Following the conclusions of the recent SRA consultation on the PII minimum terms and conditions, one can’t help but feel that they just don’t get it! After a 6 week consultation, in which the SRA have garnered opinion for all quarters, they have had a variety of suggestions including: –
- Reducing the minimum level of cover required
- Introducing an aggregate limit on claims
- Restricting the type of clients a firm can act for
- Reducing run off cover requirements from 6 years to 3 years
- Requiring firms to assess the level of cover appropriate to their firm beyond the minimum
- Requiring a minimum financial stability rating from insurers
It is fair to say that a case could be made for one or all of the above measures to be taken in order to reduce the burden of higher insurance premiums on law firms and also on the insurance industry who are forced to comply with the most extensive minimum terms and conditions of any profession anywhere in the world.
The insurance market is one, like many others, of supply and demand. Following the end of the Solicitors Indemnity Fund in 2001 there was an influx of capacity into the solicitors PII market and by and large the industry benefited from falling premiums as a result. Inevitably after a settling in period Insurers started to be impacted by claims issues, which began with TAG and other claims farmers as well as the issues around the Miners claims. Of course this was blown out of all proportion following the property crash in 2008, which has had a huge impact not only on the industry but also on Insurers.
As a result of these issues a number of quality insurers have found that they simply cannot make money from underwriting solicitors business and have pulled out of the market. Unfortunately this has had the effect of driving up prices, but also encouraging lower quality insurers into a market in which they can see high premiums and a chance to make a quick profit.
A large number of firms are now insured with these lower quality, largely unrated, insurers as the nearest quality alternative could well be double the price.
I suppose the question is, would any of these problems have been prevented by some or all of the changes to the minimum terms and conditions proposed above.

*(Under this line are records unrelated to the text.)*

-- ==== Sys2Proof/Certificates/Slice0/Obligations.lean ====
section
/-! DEFINITION. The statements for the provers. Each docstring names the rule of the spec that the statement formalises, or
the log entry of the model's own choice. -/

open Sys2Proof Sys2Proof.Machine

/-! ### The machine as a whole -/

/-- The command at the front of the queue runs with the queue's rest. -/
def Obligations.FrontCommandRunsWithTheRest : Prop :=
  ∀ (c : Instr) (rest : List Instr) (s : State), step { s with pending := c :: rest } = exec c { s with pending := rest }

/-- On an empty queue one nanosecond of the device's clock passes and nothing else changes (log entry 2, the model's choice): NS and
FRAC move on by it and by the part of the frame's slew that falls to it, which no reading of the time shows as a step back (R347,
R355). -/
def Obligations.IdleStepCountsOneNanosecond : Prop :=
  ∀ s : State, s.pending = [] → ∃ t, step s = .next t ∧ t.pending = [] ∧
    (let off := nsNow s - s.ind.frameStart
     let now := ((nsNow s * 65536 + s.ind.frac.toNat + 65536 : Nat) + (slewDue s (off + 1) - slewDue s off)).toNat
     t.ind = { s.ind with ns := BitVec.ofNat 64 (now / 65536), frac := BitVec.ofNat 16 (now % 65536) }) ∧
    (s.ind.slew = 0 → t.ind = { s.ind with ns := s.ind.ns + 1 }) ∧
    (s.ind.slew.natAbs ≤ 8192 → nsNow s + 2 < 2 ^ 64 →
      nsNow s * 65536 + s.ind.frac.toNat < nsNow t * 65536 + t.ind.frac.toNat) ∧
    t.bankLost = s.bankLost ∧ t.out = s.out ∧ t.free = s.free ∧ t.mem = s.mem ∧ t.flash = s.flash ∧ t.host = s.host ∧ t.rust = s.rust ∧ t.boot = s.boot ∧
    t.pwr = s.pwr ∧ t.sup = s.sup ∧ t.sep = s.sep ∧ t.scrub = s.scrub ∧ t.wscrub = s.wscrub ∧ t.fab = s.fab ∧
    t.transit = s.transit ∧ t.dies = s.dies ∧ t.cores = s.cores ∧ t.ctxs = s.ctxs

/-- Every command of the table completes in every state, for the spec gives each an effect and none stops the device; it acts on
everything but the queue. -/
def Obligations.EveryCommandCompletesAndLeavesTheQueue : Prop :=
  (∀ (c : Instr) (s : State), ∃ t, exec c s = .next t) ∧
  (∀ (c : Instr) (s t : State), exec c s = .next t → t.pending = s.pending)

/-- The memory and the flash keep their canonical form in every step from every state that has it. -/
def Obligations.StepKeepsCanonicalMemory : Prop := ∀ s t : State, s.Inv → step s = .next t → t.Inv

/-- The state after reset has the memory and the flash in canonical form. -/
def Obligations.ResetMemoryIsCanonical : Prop := State.reset.Inv

/-- After reset the registers hold the values of the spec's register tables (chapters 1 to 19); the registers whose value comes
from fuses, image, training, flash or boot are not named here (log entry 6). -/
def Obligations.ResetRegistersHoldTheirStatedValues : Prop :=
  ∀ (n : CtxId) (d : DieId) (c : CoreId) (p : PortId) (e : Fin 4) (half : Fin 2) (ch : Fin 16),
    let z := State.reset
    regGet z .contractRev = 0x00090001 ∧ regGet z (.meSplit c) = 0x0000000800000008 ∧ regGet z (.eeSplit c) = 4 ∧
    regGet z (.dmaChan c ch) = 0x400 ∧ regGet z (.ipat c e half) = 0x8888888888888888 ∧
    regGet z (.ctxLim d n) = 0x0000080000000006 ∧ regGet z (.dl d n) = 0x03FF000000000000 ∧
    regGet z (.memScrub d) = 0x0000003C00180001 ∧ regGet z .wscrub = 0x00000040000A0001 ∧
    regGet z .indStatus = 0x000000F000000000 ∧ regGet z .cadence = 0xF0 ∧ regGet z .pwrVf = 0xA0A0000000000000 ∧
    regGet z .pwrWake = 0xC ∧
    ∀ r ∈ [Reg.owner, .ctxMode n, .tdcA n, .tdcB n, .wver n, .wscrubStat, .rust, .pwrEst, .pwrTemp, .pwrDroop, .pwrStat, .pwrState,
        .pwrRail, .pwrAon, .pwrSeq, .energy n, .energyDev, .indNs, .indPos, .indEpoch, .indOffset, .indRef, .stretchA, .stretchB,
        .facility, .alarm, .alarmCtl, .sepHead, .sepFloor, .sepStat, .sepFine n, .sepCtl n, .sepCkpt n, .fabErr p, .fabFec p,
        .xeCnt d n, .dlStat d n, .ecc d, .ue d, .refresh d, .shdCtl d n, .shdSeed d n, .shdCnt d n, .shdQuar d, .coreStall c n,
        .meGrid c n, .dbgCtrl c, .dbgSel c, .dbgAcc0 c, .dbgAcc1 c, .dbgSet c, .eeExc c n, .reCnt c n, .dmaAbort c, .dmaStat c ch,
        .resRef c ch, .resCnt c ch, .bootProg], regGet z r = 0

/-- Every control register is found at its own address, whatever its unit, context, bank or index (R34, R35 and the
register tables): no two registers share an address, and every address is 8-byte aligned. -/
def Obligations.RegisterAddressesDecode : Prop :=
  ∀ r : Reg, regAt (regAddr r) = some r ∧ regAddr r % 8 = 0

As previously stated the current minimum terms and conditions are a barrier to new insurers entering the market as they effectively have an unlimited liability, with little or no ability to deny liability on a claim. There are provisions for an insurer to pursue an individual partner in a firm for wrong doing following claims, however this is simply not practical in real life. In addition to this, should a firm fail, an insurer is bound to provide 6 years cover for no premium.
The suggestions above are all pretty much tinkering around the edges and the actual result of the consultation, a reduction in the minimum cover to £500,000, will have a negligible impact on premiums, if any. It also does nothing to encourage new insurers to enter the market.
Any review of the minimum terms and conditions would have to be more fundamental than those proposed and would need to include the ability to select an aggregate limit and an insurers ability to deny liability on claims where policy terms and conditions have not been met, or where fraudulent activities have occurred. Clearly this would be unpalatable by much of the industry for obvious reasons and would potentially also impact on consumer protection.
Clearly this would be unpalatable by much of the industry for obvious reasons and would potentially also impact on consumer protection.
The only other answer to managing premiums is to manage risk. The rise in insurance premiums in the legal profession is not dissimilar to that which occurred in industry around 2001, where companies in high risk trades were either unable to obtain insurance, or saw large increases overnight. This resulted in businesses having to pay closer attention to the management of risk and the reduction in claims. As a result these companies now have much larger spends on Health & Safety and other risk management initiatives, but this was more than compensated for by reductions in insurance premiums.
A similar process is occurring within the legal profession, with quality standards and good management procedures becoming the norm rather than the exception.
With the majority of recession related property claims washing through the system and quality standards increasing within the profession, the market will settled down and new quality insurers are already beginning to dip their toe in. The SRA tinkering around the edges doesn’t help and just adds more confusion into a process that is already difficult enough.
I can’t stress enough that the best way to achieve the right outcome from the Professional Indemnity renewal season is to focus on managing risk, get good advice from a specialist insurance broker and tackle renewal as early as you possibly can.